-- ==== Sys2Proof/Syntax.lean ====
section
/-!
DEFINITION. The commands the block takes: one for each row of the opcode table, with the row's operands. Register commands name
the Gatehouse port they come from; `eport` is an Ethernet port; times are in ns.
-/
namespace Sys2Proof
open Sys2Proof.Machine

========

WORK REQUEST: Starting from the first line above, copy the data through to the last line exactly.

EXERCISE ANSWER:
-- ==== Sys2Proof/Syntax.lean ====
section
/-!
DEFINITION. The commands the block takes: one for each row of the opcode table, with the row's operands. Register commands name
the Gatehouse port they come from; `eport` is an Ethernet port; times are in ns.
-/
namespace Sys2Proof
open Sys2Proof.Machine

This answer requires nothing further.